Create Iceberg Table before Json Data Ingestion
Before sending json data to chango, Iceberg table needs to be created which can be done, for example, using Redash provided by chango.
For example, first create iceberg schema, and then create iceberg table with some properties.
-- create iceberg schema. CREATE SCHEMA IF NOT EXISTS iceberg.iceberg_db; -- create iceberg table.
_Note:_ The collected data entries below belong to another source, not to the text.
theorem MemoryOk.enterCensus {tid} (hs : MemoryOk s) : MemoryOk (enterCensus s tid) := by
  rw [Machine.enterCensus]
  have hset {f g c} : MemoryOk (((s.updThread tid f).updThread tid g).setCore (coreOf tid) c) :=
    hs.updThread.updThread.setCore
  split
  · exact .ite hset hset.recheckGroups
  · exact .ite hset.recheckGroups hset

theorem MemoryOk.leaveCensus {g tids} (hs : MemoryOk s) : MemoryOk (leaveCensus s g tids) :=
  hs.updCore.refill.recheckGroups

/-! ## Ends and freezes -/

theorem MemoryOk.stopLaunch {lid} (hs : MemoryOk s) : MemoryOk (stopLaunch s lid) := by
  unfold Machine.stopLaunch
  split
  · exact hs
  · split <;> exact hs

theorem MemoryOk.applyFdact {lid} (hs : MemoryOk s) : MemoryOk (applyFdact s lid) := by
  rw [Machine.applyFdact]
  split
  · exact hs
  · split
    · split
      · exact hs.stopLaunch
      · exact .foldl (.ite hs hs.updDie) fun ht => .ite ht.stopLaunch ht
    · exact hs.stopLaunch
    · exact hs

theorem MemoryOk.dropAwait {tid} (hs : MemoryOk s) : MemoryOk (dropAwait s tid) := .ite hs hs
theorem MemoryOk.leaveWait {tid} (hs : MemoryOk s) : MemoryOk (leaveWait s tid) := hs.dropAwait.updThread

theorem MemoryOk.checkBarrier {tk n} (hs : MemoryOk s) : MemoryOk (checkBarrier s tk n) := by
  rw [Machine.checkBarrier]
  split
  · exact hs
  · exact .ite (hs.foldl fun ht => ht.leaveWait) hs

theorem MemoryOk.checkBarriers {tk} (hs : MemoryOk s) : MemoryOk (checkBarriers s tk) :=
  hs.foldl fun ht => ht.checkBarrier

theorem MemoryOk.dropRequests {tk tid} (hs : MemoryOk s) : MemoryOk (dropRequests s tk tid) := .ite hs (.updTeam hs)

theorem MemoryOk.afterDeath {tid} (hs : MemoryOk s) : MemoryOk (afterDeath s tid) := by
  unfold Machine.afterDeath
  extract_lets tk u
  have hu : MemoryOk u := hs.dropAwait.dropRequests
  split
  · exact hu
  · extract_lets v w x
    have hv : MemoryOk v := by
      unfold v
      split
      · exact hu.updTeam.closeIter
      · exact hu
    have hx : MemoryOk x := hv.tickExp.checkBarriers.recheckGroups
    exact .ite hx hx.updTeam.endWindows

theorem MemoryOk.freeze {tid cause pc} (hs : MemoryOk s) : MemoryOk (freeze s tid cause pc) := by
  rw [Machine.freeze]
  exact hs.leaveCensus.updThread.updLaunch.report.applyFdact.afterDeath

/-! ## Taking a trap and returning from it -/

theorem MemoryOk.enterFreeze {tid cause sub word pc} (hs : MemoryOk s) :
    MemoryOk (enterFreeze s tid cause sub word pc) := by
  rw [Machine.enterFreeze]
  split
  · exact hs.setThread
  · exact hs.freeze

theorem MemoryOk.enterTrap {tid cause sub word pc} (hs : MemoryOk s) :
    MemoryOk (enterTrap s tid cause sub word pc) := by
  rw [Machine.enterTrap]
  split
  · exact hs.enterFreeze
  · exact .ite hs.enterFreeze hs.setThread

theorem MemoryOk.leavePass {pk tid pkt slot} (hs : MemoryOk s) : MemoryOk (leavePass s pk tid pkt slot) := by
  rw [Machine.leavePass]
  split
  · exact hs
  · exact .setPass (.ite hs.updThread hs)

theorem MemoryOk.raiseAt {tid cause sub pc} (hs : MemoryOk s) : MemoryOk (raiseAt s tid cause sub pc) :=
  hs.leavePass.enterTrap

theorem MemoryOk.raise {tid cause sub} (hs : MemoryOk s) : MemoryOk (raise s tid cause sub) := hs.raiseAt

theorem MemoryOk.raiseAll {tids cause sub} (hs : MemoryOk s) : MemoryOk (raiseAll s tids cause sub) :=
  hs.foldl fun ht => ht.raise

/-! ## Bends -/

theorem MemoryOk.resolveWait {tid} (hs : MemoryOk s) : MemoryOk (resolveWait s tid) := by
  rw [Machine.resolveWait]
  split
  · exact hs.leaveWait
  · exact hs.dropAwait.enterTrap

theorem MemoryOk.serveBend {b} (hs : MemoryOk s) : MemoryOk (serveBend s b) :=
  hs.foldl fun ht => .ite ht ht.setBend.resolveWait

theorem MemoryOk.countSignal {b} (hs : MemoryOk s) : MemoryOk (countSignal s b) := .ite hs hs.setBend.serveBend

/-! ## Teams leave their cores -/

theorem MemoryOk.checkPreqs {d} (hs : MemoryOk s) : MemoryOk (checkPreqs s d) :=
  hs.foldl fun ht => .ite ht (.ite ht.updDie.countSignal ht.updDie)

theorem MemoryOk.removeTeam {tk} (hs : MemoryOk s) : MemoryOk (removeTeam s tk) := by
  rw [Machine.removeTeam]
  split
  · exact hs
  · exact .checkPreqs (.updCore hs.leaveCensus)

theorem MemoryOk.cancelAcc {id} (hs : MemoryOk s) : MemoryOk (cancelAcc s id) := by
  rw [Machine.cancelAcc]
  split
  · exact hs
  · exact hs.unparkAcc.delAcc

theorem MemoryOk.cancelTeam {tk t} (hs : MemoryOk s) : MemoryOk (cancelTeam s tk t) :=
  (hs.foldl fun ht => .ite ht.cancelAcc ht).unpark.unpark.unpark.foldl fun ht => ht.dropSector

theorem MemoryOk.reapTeam {tk} (hs : MemoryOk s) : MemoryOk (reapTeam s tk) := by
  unfold Machine.reapTeam
  dsimp only
  split
  · exact hs
  · refine .ite hs.updLaunch.cancelTeam.removeTeam ?_
    refine .ite ?_ hs
    split
    · exact hs.endWindows
    · exact .ite hs.endWindows.updLaunch.cancelTeam.removeTeam hs.endWindows

theorem MemoryOk.reap (hs : MemoryOk s) : MemoryOk (reap s) := hs.foldl fun ht => ht.reapTeam

/-! ## When an access may be performed -/

theorem MemoryOk.oweEarlier {id a} (hs : MemoryOk s) : MemoryOk (oweEarlier s id a) := by
  rw [Machine.oweEarlier]
  split <;> exact hs

theorem MemoryOk.recallFar {key} (hs : MemoryOk s) : MemoryOk (recallFar s key) := by
  rw [Machine.recallFar]
  split
  · exact hs.toHome
  · exact hs

theorem MemoryOk.request {lid key al m} (hs : MemoryOk s) : MemoryOk (request s lid key al m) := by
  rw [Machine.request]
  split
  · exact hs.charge.allocLine
  · exact hs.recallFar.charge.sendFar

theorem MemoryOk.writeRequest {lid key al} (hs : MemoryOk s) : MemoryOk (writeRequest s lid key al) := by
  rw [Machine.writeRequest]
  split
  · exact hs.charge.allocLine
  · exact hs.charge

theorem MemoryOk.sideRequest {lid key m} (hs : MemoryOk s) : MemoryOk (sideRequest s lid key m) := by
  unfold Machine.sideRequest
  split
  · exact hs
  · refine .sendFar (.recallFar ?_)
    split
    · exact hs.charge
    · exact hs

theorem MemoryOk.readReq {lid key al} (hs : MemoryOk s) : MemoryOk (readReq s lid key al) := hs.request

theorem MemoryOk.awaitDev {k id part latentToo} (hs : MemoryOk s) : MemoryOk (awaitDev s k id part latentToo).1 := by
  unfold Machine.awaitDev
  extract_lets u
  have hu : MemoryOk u := by
    unfold u
    split
    · exact .ite hs.startDevelop hs
    · exact hs
  split
  · exact hu
  · dsimp only
    split
    · exact .setAcc hu
    · exact hu

theorem MemoryOk.dropFences (hs : MemoryOk s) : MemoryOk (dropFences s) := by
  rw [Machine.dropFences]
  refine .foldl hs fun ht => ?_
  split
  · exact .ite ht.delAcc ht
  · exact ht

/-! ## Compressed lines -/

theorem MemoryOk.pushBlock {d a} (hs : MemoryOk s) : MemoryOk (pushBlock s d a) := hs.storePhys.updDie
theorem MemoryOk.popBlock {d} (hs : MemoryOk s) : MemoryOk (popBlock s d).1 := hs.readPhys.updDie

/-- A line that changes its class moves its overflow blocks by stores of their own. -/
theorem MemoryOk.rehome {line cls t} (hs : MemoryOk s) (ht : rehome s line cls = some t) : MemoryOk t := by
  unfold Machine.rehome at ht
  dsimp only at ht
  split at ht
  · split at ht
    · cases ht
    · cases ht; exact hs.popBlock.updDie
  · cases ht; exact hs.updDie.pushBlock
  · cases ht; exact hs.updDie.pushBlock
  · cases ht; exact hs

theorem MemoryOk.cmpStore {a bs t} (hs : MemoryOk s) (ht : cmpStore s a bs = some t) : MemoryOk t := by
  obtain ⟨u, hu, rfl⟩ := Option.map_eq_some_iff.mp ht
  exact (hs.rehome hu).storeHome.updDie

theorem MemoryOk.putHome {a bs} (hs : MemoryOk s) : MemoryOk (putHome s a bs).1 := by
  rw [Machine.putHome]
  refine .foldl_fst hs fun ht => .ite_fst ht ?_
  refine .ite_fst ?_ ht.storeFor
  split
  · exact ht.cmpStore ‹_›
  · exact ht

end Sys2Proof.Machine
end

section
/-! SUPPORT. Memory in its canonical form through the accesses of a thread, and what settles after an event. -/

namespace Sys2Proof.Machine
variable {s : State}

/-! ## Operands -/

theorem MemoryOk.mapLanes {f} (hs : MemoryOk s) : MemoryOk (mapLanes s f) := hs.foldl fun ht => ht.setThread

theorem MemoryOk.eachLane {f} (hs : MemoryOk s) (hf : ∀ {t x}, MemoryOk t → MemoryOk (f t x)) :
    MemoryOk (eachLane s f) :=
  hs.foldl fun ht => hf ht

/-! ## Banks -/

theorem MemoryOk.countReplay {g lanes} (hs : MemoryOk s) : MemoryOk (countReplay s g lanes) := hs.updCore

theorem MemoryOk.countConflicts {g masks reqs waits} (hs : MemoryOk s) :
    MemoryOk (countConflicts s g masks reqs waits) :=
  .ite hs hs.countReplay

/-! ## Poison consumed by a thread -/

theorem MemoryOk.setDue {tid cause sub word} (hs : MemoryOk s) : MemoryOk (setDue s tid cause sub word) :=
  hs.updThread

/-! ## Full-empty fills -/

theorem MemoryOk.serveLdfe {id} (hs : MemoryOk s) : MemoryOk (serveLdfe s id) := by
  rw [Machine.serveLdfe]
  split
  · split
    · exact .finishAcc (.ite (.setEmpty (.ite hs.setDue hs)) (.ite hs.setDue hs))
    · exact hs
  · exact hs

theorem MemoryOk.fillGranule {g p} (hs : MemoryOk s) : MemoryOk (fillGranule s g p) := by
  rw [Machine.fillGranule]
  split
  · exact hs.setFull.foldl fun ht => ht.serveLdfe
  · exact (hs.setFull.foldl fun ht => ht.serveLdfe).serveLdfe

theorem MemoryOk.tryLdfe {id} (hs : MemoryOk s) : MemoryOk (tryLdfe s id) := by
  rw [Machine.tryLdfe]
  split
  · split
    · exact .ite hs.serveLdfe hs
    · exact hs
  · exact hs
CREATE TABLE iceberg.iceberg_db.test_iceberg ( baseproperties ROW(eventtype varchar, ts bigint, uid varchar, version varchar), itemid varchar, price bigint, quantity bigint ) WITH ( partitioning = ARRAY['itemid'], format = 'PARQUET'' );
Take a note that the sequence of table column names must be alphanumeric in ascending order.
Local Json Data to Chango
To send json data in local json file, you need to know the Chango Data API Server URL.
Take a look at the Chango Data API Server URL has the following convention.
https://chango-data-api-jetty-oci-<user>.cloudchef-labs.com
, where <user>
is the chango user name.
For instance, we will use https://chango-data-api-jetty-oci-user1.cloudchef-labs.com
with the chango user user1
.
chango upload json local \ --data-api-server https://chango-data-api-jetty-oci-user1.cloudchef-labs.com \ --schema iceberg_db \ --table test_iceberg \ --file /home/opc/multi-line-json.json \ --batch-size 150000 \ ;
schema
: iceberg schema created before.table
: iceberg table where json data will be ingested in chango.file
: local json file path.batch-size
: list of json in gzip will be sent in batch mode. the size of json list.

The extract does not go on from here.